Sometimes, all you need in life are meatballs. Recently, I read this article about how to change your life with meatballs, and it got me thinking about all the time I spend rushing through life and haphazardly flailing from point A to point B, whether A is the moment I wake up and B is a chaotic Monday morning at work or A is where I am and B is where I want to be. How much better would life be if I could actually learn to embrace the messy, ambiguous in-betweenness and enjoy the moment I am in right now with the person/people in my company right now, whatever the circumstance? Why is it that I allow clean, folded (and PUT AWAY) laundry dictate my sense of calm and a busier, fuller schedule puff up my sense of self? It’s all bass-ackwards, just like our culture and my whacked-out prioritization habits.

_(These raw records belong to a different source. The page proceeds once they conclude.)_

theorem kept_slotBad {μ : Nat} (hw : 13812614823936 &&& μ = 13812614823936) {s0 : State} {src reason : Nat} {s : State}  (kh : Kept μ s0 s) :
    Kept μ s0 (slotBad src reason s) := by
  have k_cfgFlag : 13194139533312 &&& μ = 13194139533312 := sub_of hw rfl
  have k_modSlotN : 618475290624 &&& μ = 618475290624 := sub_of hw rfl
  have i36 : μ.testBit 36 = true := bit_of hw rfl
  have i39 : μ.testBit 39 = true := bit_of hw rfl
  have i42 : μ.testBit 42 = true := bit_of hw rfl
  have i43 : μ.testBit 43 = true := bit_of hw rfl
  unfold slotBad
  repeat' first
    | with_reducible assumption
    | (intro s; with_reducible refine (fun (hs : Kept μ s0 s) => ?_) ?_)
    | intro x
    | lift_lets
    | with_reducible refine kept_cfgFlag k_cfgFlag ?_
    | with_reducible refine kept_modSlotN k_modSlotN ?_
    | (fail_if_no_progress with_reducible refine Kept.mk' ?_  (h_cfg := .inr ⟨i36, sm, sm, .inr i39, sm, sm⟩) (h_hp := .inr ⟨i42, .inr i43, sm, sm, sm, sm, sm, sm, sm, sm, sm, sm⟩))
    | split
    | dsimp +zetaDelta only

theorem kept_stage {μ : Nat} (hw : 982252228555977057632256 &&& μ = 982252228555977057632256) {s0 : State} {n key src : Nat} {s : State}  (kh : Kept μ s0 s) :
    Kept μ s0 (stage n key src s) := by
  have k_cfgCtrl : 906694364829719136829440 &&& μ = 906694364829719136829440 := sub_of hw rfl
  have k_cfgRefuse : 906694364785738671718400 &&& μ = 906694364785738671718400 := sub_of hw rfl
  have k_count : 982252228520449088159744 &&& μ = 982252228520449088159744 := sub_of hw rfl
  have i36 : μ.testBit 36 = true := bit_of hw rfl
  have i38 : μ.testBit 38 = true := bit_of hw rfl
  have i42 : μ.testBit 42 = true := bit_of hw rfl
  have i43 : μ.testBit 43 = true := bit_of hw rfl
  have i45 : μ.testBit 45 = true := bit_of hw rfl
  have i46 : μ.testBit 46 = true := bit_of hw rfl
  have i76 : μ.testBit 76 = true := bit_of hw rfl
  have i78 : μ.testBit 78 = true := bit_of hw rfl
  have i79 : μ.testBit 79 = true := bit_of hw rfl
  unfold stage
  repeat' first
    | with_reducible assumption
    | (intro s; with_reducible refine (fun (hs : Kept μ s0 s) => ?_) ?_)
    | intro x
    | lift_lets
    | with_reducible refine kept_count k_count ?_
    | with_reducible refine kept_cfgRefuse k_cfgRefuse ?_
    | with_reducible refine kept_cfgCtrl k_cfgCtrl (fun s hs => ?_) ?_
    | (fail_if_no_progress with_reducible refine Kept.mk' ?_  (h_cfg := .inr ⟨i36, sm, .inr i38, sm, sm, sm⟩) (h_hp := .inr ⟨i42, .inr i43, sm, .inr i45, .inr i46, sm, sm, sm, sm, sm, sm, sm⟩) (h_cnt := .inr i76) (h_evLog := .inr i78) (h_evLogSeq := .inr i79))
    | split
    | dsimp +zetaDelta only

theorem kept_execStageSlotA {μ : Nat} (hw : 982252228555977057632256 &&& μ = 982252228555977057632256) {s0 : State} {n key : Nat} {s : State}  (kh : Kept μ s0 s) :
    KeptOut μ s0 (execStageSlotA n key s) := by
  have k_act : 0 &&& μ = 0 := sub_of hw rfl
  have k_stage : 982252228555977057632256 &&& μ = 982252228555977057632256 := sub_of hw rfl
  unfold execStageSlotA
  repeat' first
    | with_reducible assumption
    | (intro s; with_reducible refine (fun (hs : Kept μ s0 s) => ?_) ?_)
    | intro x
    | lift_lets
    | with_reducible refine kept_act k_act (fun s hs => ?_) ?_
    | with_reducible refine kept_stage k_stage ?_
    | split
    | with_reducible refine KeptOut.mk' ?_
    | dsimp +zetaDelta only

theorem kept_execStageSlotB {μ : Nat} (hw : 982252228555977057632256 &&& μ = 982252228555977057632256) {s0 : State} {n key : Nat} {s : State}  (kh : Kept μ s0 s) :
    KeptOut μ s0 (execStageSlotB n key s) := by
  have k_act : 0 &&& μ = 0 := sub_of hw rfl
  have k_stage : 982252228555977057632256 &&& μ = 982252228555977057632256 := sub_of hw rfl
  unfold execStageSlotB
  repeat' first
    | with_reducible assumption
    | (intro s; with_reducible refine (fun (hs : Kept μ s0 s) => ?_) ?_)
    | intro x
    | lift_lets
    | with_reducible refine kept_act k_act (fun s hs => ?_) ?_
    | with_reducible refine kept_stage k_stage ?_
    | split
    | with_reducible refine KeptOut.mk' ?_
    | dsimp +zetaDelta only

theorem kept_execStagePush {μ : Nat} (hw : 982252228555977057632256 &&& μ = 982252228555977057632256) {s0 : State} {n key : Nat} {s : State}  (kh : Kept μ s0 s) :
    KeptOut μ s0 (execStagePush n key s) := by
  have k_act : 0 &&& μ = 0 := sub_of hw rfl
  have k_stage : 982252228555977057632256 &&& μ = 982252228555977057632256 := sub_of hw rfl
  unfold execStagePush
  repeat' first
    | with_reducible assumption
    | (intro s; with_reducible refine (fun (hs : Kept μ s0 s) => ?_) ?_)
    | intro x
    | lift_lets
    | with_reducible refine kept_act k_act (fun s hs => ?_) ?_
    | with_reducible refine kept_stage k_stage ?_
    | split
    | with_reducible refine KeptOut.mk' ?_
    | dsimp +zetaDelta only

theorem kept_execStagingDone {μ : Nat} (hw : 982252228521342441357312 &&& μ = 982252228521342441357312) {s0 : State} {s : State}  (kh : Kept μ s0 s) :
    KeptOut μ s0 (execStagingDone s) := by
  have k_act : 0 &&& μ = 0 := sub_of hw rfl
  have k_loadDone : 982252228520517807636480 &&& μ = 982252228520517807636480 := sub_of hw rfl
  have k_slotBad : 13812614823936 &&& μ = 13812614823936 := sub_of hw rfl
  have i36 : μ.testBit 36 = true := bit_of hw rfl
  have i38 : μ.testBit 38 = true := bit_of hw rfl
  have i39 : μ.testBit 39 = true := bit_of hw rfl
  have i42 : μ.testBit 42 = true := bit_of hw rfl
  have i43 : μ.testBit 43 = true := bit_of hw rfl
  have i46 : μ.testBit 46 = true := bit_of hw rfl
  have i76 : μ.testBit 76 = true := bit_of hw rfl
  have i78 : μ.testBit 78 = true := bit_of hw rfl
  have i79 : μ.testBit 79 = true := bit_of hw rfl
  unfold execStagingDone
  repeat' first
    | with_reducible assumption
    | (intro s; with_reducible refine (fun (hs : Kept μ s0 s) => ?_) ?_)
    | intro x
    | lift_lets
    | with_reducible refine kept_act k_act (fun s hs => ?_) ?_
    | with_reducible refine kept_loadDone k_loadDone ?_
    | with_reducible refine kept_slotBad k_slotBad ?_
    | (fail_if_no_progress with_reducible refine Kept.mk' ?_  (h_cfg := .inr ⟨i36, sm, .inr i38, .inr i39, sm, sm⟩) (h_hp := .inr ⟨i42, .inr i43, sm, sm, .inr i46, sm, sm, sm, sm, sm, sm, sm⟩) (h_cnt := .inr i76) (h_evLog := .inr i78) (h_evLogSeq := .inr i79))
    | split
    | with_reducible refine KeptOut.mk' ?_
    | dsimp +zetaDelta only
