theorem kept_execGenBlockRx {μ : Nat} (hw : 982252246534847597641841 &&& μ = 982252246534847597641841) {s0 : State} {s : State}  (kh : Kept μ s0 s) :
    KeptOut μ s0 (execGenBlockRx s) := by
  have k_act : 0 &&& μ = 0 := sub_of hw rfl
  have k_hbReject : 982252228520449088159744 &&& μ = 982252228520449088159744 := sub_of hw rfl
  have k_modUnit : 18014398509481984 &&& μ = 18014398509481984 := sub_of hw rfl
  have k_takePairMsg : 113 &&& μ = 113 := sub_of hw rfl
  have i0 : μ.testBit 0 = true := bit_of hw rfl
  have i4 : μ.testBit 4 = true := bit_of hw rfl
  have i5 : μ.testBit 5 = true := bit_of hw rfl
  have i6 : μ.testBit 6 = true := bit_of hw rfl
  have i42 : μ.testBit 42 = true := bit_of hw rfl
  have i43 : μ.testBit 43 = true := bit_of hw rfl
  have i46 : μ.testBit 46 = true := bit_of hw rfl
  have i54 : μ.testBit 54 = true := bit_of hw rfl
  have i76 : μ.testBit 76 = true := bit_of hw rfl
  have i78 : μ.testBit 78 = true := bit_of hw rfl
  have i79 : μ.testBit 79 = true := bit_of hw rfl
  unfold execGenBlockRx
  repeat' first
    | with_reducible assumption
    | (intro s; with_reducible refine (fun (hs : Kept μ s0 s) => ?_) ?_)
    | intro x
    | lift_lets
    | with_reducible refine kept_act k_act (fun s hs => ?_) ?_
    | with_reducible refine kept_modUnit k_modUnit smf smf smf ?_
    | with_reducible refine kept_takePairMsg k_takePairMsg ?_
    | with_reducible refine kept_hbReject k_hbReject ?_
    | with_reducible refine KeptOS.eq (by with_reducible assumption) ?_
    | (fail_if_no_progress with_reducible refine Kept.mk' ?_  (h_tb := .inr ⟨i0, sm, sm, sm⟩) (h_eth := .inr ⟨i4, .inr i5, .inr i6, sm⟩) (h_hp := .inr ⟨i42, .inr i43, sm, sm, .inr i46, sm, sm, sm, sm, sm, sm, sm⟩) (h_pair := .inr ⟨i54, sm, sm, sm⟩) (h_cnt := .inr i76) (h_evLog := .inr i78) (h_evLogSeq := .inr i79))
    | split
    | with_reducible refine KeptOut.mk' ?_
    | dsimp +zetaDelta only

theorem kept_genLost {μ : Nat} (hw : 982252246534847597641728 &&& μ = 982252246534847597641728) {s0 : State} {g : Nat} {s : State}  (kh : Kept μ s0 s) :
    Kept μ s0 (genLost g s) := by
  have k_flagCount : 982252228520449088159744 &&& μ = 982252228520449088159744 := sub_of hw rfl
  have k_modUnit : 18014398509481984 &&& μ = 18014398509481984 := sub_of hw rfl
  have k_pairUnsync : 906694382808933274222592 &&& μ = 906694382808933274222592 := sub_of hw rfl
  have k_raise : 906694364785738671718400 &&& μ = 906694364785738671718400 := sub_of hw rfl
  have i42 : μ.testBit 42 = true := bit_of hw rfl
  have i43 : μ.testBit 43 = true := bit_of hw rfl
  have i46 : μ.testBit 46 = true := bit_of hw rfl
  have i54 : μ.testBit 54 = true := bit_of hw rfl
  have i76 : μ.testBit 76 = true := bit_of hw rfl
  have i78 : μ.testBit 78 = true := bit_of hw rfl
  have i79 : μ.testBit 79 = true := bit_of hw rfl
  unfold genLost
  repeat' first
    | with_reducible assumption
    | (intro s; with_reducible refine (fun (hs : Kept μ s0 s) => ?_) ?_)
    | intro x
    | lift_lets
    | with_reducible refine kept_raise k_raise ?_
    | with_reducible refine kept_flagCount k_flagCount ?_
    | with_reducible refine kept_modUnit k_modUnit smf smf smf ?_
    | with_reducible refine kept_pairUnsync k_pairUnsync ?_
    | (fail_if_no_progress with_reducible refine Kept.mk' ?_  (h_hp := .inr ⟨i42, .inr i43, sm, sm, .inr i46, sm, sm, sm, sm, sm, sm, sm⟩) (h_pair := .inr ⟨i54, sm, sm, sm⟩) (h_cnt := .inr i76) (h_evLog := .inr i78) (h_evLogSeq := .inr i79))
    | split
    | dsimp +zetaDelta only
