-- ==== Sys2Proof/Laws/KeptScheduler.lean ====
section
/-!
SUPPORT. Sys2Proof/Laws/KeptScheduler.lean: every operation of Scheduler.lean keeps what no command changes, and the parts that it does not write (Kept.lean).
-/
set_option Elab.async false
set_option linter.unusedTactic false
set_option linter.unreachableTactic false
set_option linter.unusedVariables false
namespace Sys2Proof.Machine

theorem kept_modTsk {μ : Nat} (hw : 536870912 &&& μ = 536870912) {s0 : State} {F : Tsk → Tsk} {s : State}
    (hf_work : (∀ f : Tsk, ((F f).items, (F f).stalled, (F f).dls) = (f.items, f.stalled, f.dls)) ∨ μ.testBit 30 = true)
    (kh : Kept μ s0 s) : Kept μ s0 (modTsk F s) := by
  have i29 : μ.testBit 29 = true := bit_of hw rfl
  exact Kept.mk' kh  (h_tsk := .inr ⟨i29, hf_work.imp (fun h => h s.tsk) id⟩)

theorem kept_tskFlag {μ : Nat} (hw : 13194139533312 &&& μ = 13194139533312) {s0 : State} {b : Nat} {s : State}  (kh : Kept μ s0 s) :
    Kept μ s0 (tskFlag b s) := by
  have k_setFlag : 13194139533312 &&& μ = 13194139533312 := sub_of hw rfl
  unfold tskFlag
  repeat' first
    | with_reducible assumption
    | (intro s; with_reducible refine (fun (hs : Kept μ s0 s) => ?_) ?_)
    | intro x
    | lift_lets
    | with_reducible refine kept_setFlag k_setFlag ?_
    | split
    | dsimp +zetaDelta only

theorem kept_tskCount {μ : Nat} (hw : 982252228520449088159744 &&& μ = 982252228520449088159744) {s0 : State} {k : Nat} {s : State}  (kh : Kept μ s0 s) :
    Kept μ s0 (tskCount k s) := by
  have k_count : 982252228520449088159744 &&& μ = 982252228520449088159744 := sub_of hw rfl
  unfold tskCount
  repeat' first
    | with_reducible assumption
    | (intro s; with_reducible refine (fun (hs : Kept μ s0 s) => ?_) ?_)
    | intro x
    | lift_lets
    | with_reducible refine kept_count k_count ?_
    | split
    | dsimp +zetaDelta only

theorem kept_arbCount {μ : Nat} (hw : 982252228520449088159744 &&& μ = 982252228520449088159744) {s0 : State} {k : Nat} {s : State}  (kh : Kept μ s0 s) :
    Kept μ s0 (arbCount k s) := by
  have k_count : 982252228520449088159744 &&& μ = 982252228520449088159744 := sub_of hw rfl
  unfold arbCount
  repeat' first
    | with_reducible assumption
    | (intro s; with_reducible refine (fun (hs : Kept μ s0 s) => ?_) ?_)
    | intro x
    | lift_lets
    | with_reducible refine kept_count k_count ?_
    | split
    | dsimp +zetaDelta only

theorem kept_arbFlag {μ : Nat} (hw : 13194139533312 &&& μ = 13194139533312) {s0 : State} {b : Nat} {s : State}  (kh : Kept μ s0 s) :
    Kept μ s0 (arbFlag b s) := by
  have k_setFlag : 13194139533312 &&& μ = 13194139533312 := sub_of hw rfl
  unfold arbFlag
  repeat' first
    | with_reducible assumption
    | (intro s; with_reducible refine (fun (hs : Kept μ s0 s) => ?_) ?_)
    | intro x
    | lift_lets
    | with_reducible refine kept_setFlag k_setFlag ?_
    | split
    | dsimp +zetaDelta only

Let me be brazenly honest here: the food photographs and recipes you see are only a small, edited, picturesque glimpse of my very crazy, messy, one-day-at-a-time, lifestyle. If you know me, you already know that, but if you don’t, I just wanted to get that squared away. I am not the perfect housewife who rushes home from work to reapply makeup and make a 3 course, candlelit dinner for my husband. (Sorry, Marshall) Real life: My husband is in the kitchen at this very moment, wearing ski goggles as he chops up an onion (I kid you not), working hard on a recipe for my grandmother’s goulash that I have (most likely illegibly…) jotted down in my beloved Moleskine recipe journal. He is an amazing, thorough, direction-follower, and I just throw things together and fix them, fix them some more, and try my damndest to write down what I’m doing! So really, Gouramanda is a covert ploy to get me out of cooking and get my husband to do it….”Hey, all the recipes are on my blog! You plan the meals this week!” I may or may not be kidding.
The true impetus behind my blog is actually you. If the cooking process doesn’t come naturally to you/ totally stresses you out, I got you covered. And guess what, the more you do it, the less you will need me! In teaching, we call this “scaffolding,” where students “lean and then wean” off of what you teach them. Yes, I just made a teaching reference; you know you love it. My infatuation with cooking sprouted from a “Food Network” obsession in high school, and it continued (and continues) to blossom from there. Messy, learn-and-love-as-you-go, blossoming without a point B in sight! Buen provecho!
 

- 1.25 pounds ground turkey, lean
- 3 cloves garlic, minced
- ½ yellow onion, minced
- 1 egg, lightly beaten
- juice and zest of ½ small lemon
- ½ cup panko bread crumbs
- ½ teaspoon salt
- ¼ teaspoon ground pepper
- ½ teaspoon ground coriander
- a few mint leaves, chopped
- ¼ cup mozzarella or romano cheese
- 1 Tablespoon olive oil
- Other ingredients/garnish (optional):
- cooked Israeli couscous
- sliced tomatoes
- sliced cucumbers
- fresh mint
- feta cheese
- Preheat oven to 375.
- Mix all ingredients (except for olive oil) together with your hands in a large bowl. Form about 8-10 medium sized (a little bigger than a golf ball) meatballs.
- Heat olive oil in a large, ovenproof skillet over medium heat. Cook meatballs, searing about 2 minutes on each "side." Place skillet in oven for 20 minutes.
- Serve meatballs over couscous with cucumbers, tomatoes, and easy tzatzaki! Top with feta cheese if desired.

- 2 cups greek yogurt
- 1 English cucumber, peeled and diced
- juice and zest of 1 lemon
- 1 clove garlic, minced
- 1 teaspoon good extra virgin olive oil
- 1 teaspoon fresh dill, chopped
- 1 teaspoon fresh mint, chopped
- ⅛ teaspoon pepper
- ¼ teaspoon salt
- Combine all ingredients together in a medium bowl!